• _Exercise prompt_:
There is a line containing "induction n with" in the entries below. Repeat that line and every line after it exactly, and nothing more.

- - - - - - -

include hok hgrows in
/-- A queue whose reader takes again and again, where it sees a value, takes the values it has seen. The induction is on
how many of them are left. -/
theorem exists_taken_of_seen
    (htakes : ∀ n, ∃ m, n ≤ m ∧ ((q m).rd ≠ (q m).wrS → (q m).taken.length < (q (m + 1)).taken.length))
    (left : Nat) {n N : Nat} (hseen : (q n).Seen N) (hleft : N ≤ (q n).taken.length + left) :
    ∃ m, n ≤ m ∧ N ≤ (q m).taken.length := by
  induction left generalizing n with
  | zero => exact ⟨n, le_rfl, hleft⟩
  | succ left ih =>
    obtain ⟨m, hnm, htake⟩ := htakes n
    have hkeep := (taken_prefix_of_le hgrows hnm).length_le
    rcases Nat.lt_or_ge (q m).taken.length N with hlt | hge
    · have hmore := htake ((seen_of_le hok hgrows hnm hseen).pending (hok m) hlt)
      obtain ⟨k, hk, hN⟩ := ih (seen_of_le hok hgrows (by omega : n ≤ m + 1) hseen) (by omega)
      exact ⟨k, by omega, hN⟩
    · exact ⟨m, hnm, hge⟩

include hok hgrows in
/-- With copies made again and again and a reader that takes again and again, what is written is taken at last
(20_memory.md R75). -/
theorem exists_written_prefix_taken (hcopies : ∀ n, ∃ m, n ≤ m ∧ (q m).wrS = (q m).wr)
    (htakes : ∀ n, ∃ m, n ≤ m ∧ ((q m).rd ≠ (q m).wrS → (q m).taken.length < (q (m + 1)).taken.length)) (n : Nat) :
    ∃ m, n ≤ m ∧ (q n).written <+: (q m).taken := by
  obtain ⟨k, hnk, hcopy⟩ := hcopies n
  obtain ⟨m, hkm, hlen⟩ := exists_taken_of_seen hok hgrows htakes (q k).written.length ((hok k).seen hcopy)
    (Nat.le_add_left _ _)
  have hnm := hnk.trans hkm
  have hle := (written_prefix_of_le hgrows hnk).length_le.trans hlen
  exact ⟨m, hnm, List.prefix_of_prefix_length_le (written_prefix_of_le hgrows hnm) (hok m).taken_prefix hle⟩

end

/-- A sample step of a sound state applies a command where one is visible: it ends with `cr` at `cw_s`, so the count of
the words applied is not the one before (45_control_port.md R242). -/
theorem aStep_applies (h : Inv s) (hr : inReset s = false) (hstep : aStep s = .next t) (hne : s.cr ≠ s.cwS) :
    s.cmdApplied.length < t.cmdApplied.length := by
  obtain ⟨u, m, hu, -, hcr, -, hinv⟩ := aStep_inv h hr
  obtain rfl : u = t := Host.Outcome.next.inj (hu.symm.trans hstep)
  have hcont := aStep_continues hstep
  refine lt_of_le_of_ne hcont.inbox.taken.length_le fun hlen => hne ?_
  obtain ⟨_, _, -, hrd, -⟩ := h.inbox
  obtain ⟨_, _, -, hrd', -⟩ := hinv.inbox
  rw [hrd, hlen, ← hcont.cfg, ← hrd', hcr]

section
variable {τ : Nat → Turn} {r : Nat → State}

/-- A run from a sound state is sound throughout. -/
theorem isRun_inv (hrun : IsRun τ r) (h : Inv (r 0)) (n : Nat) : Inv (r n) := by
  induction n with
  | zero => exact h
  | succ n ih => exact runTurn_inv ih (hrun n)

- - - - - - -

• _Expected output_:
  induction n with
  | zero => exact h
  | succ n ih => exact runTurn_inv ih (hrun n)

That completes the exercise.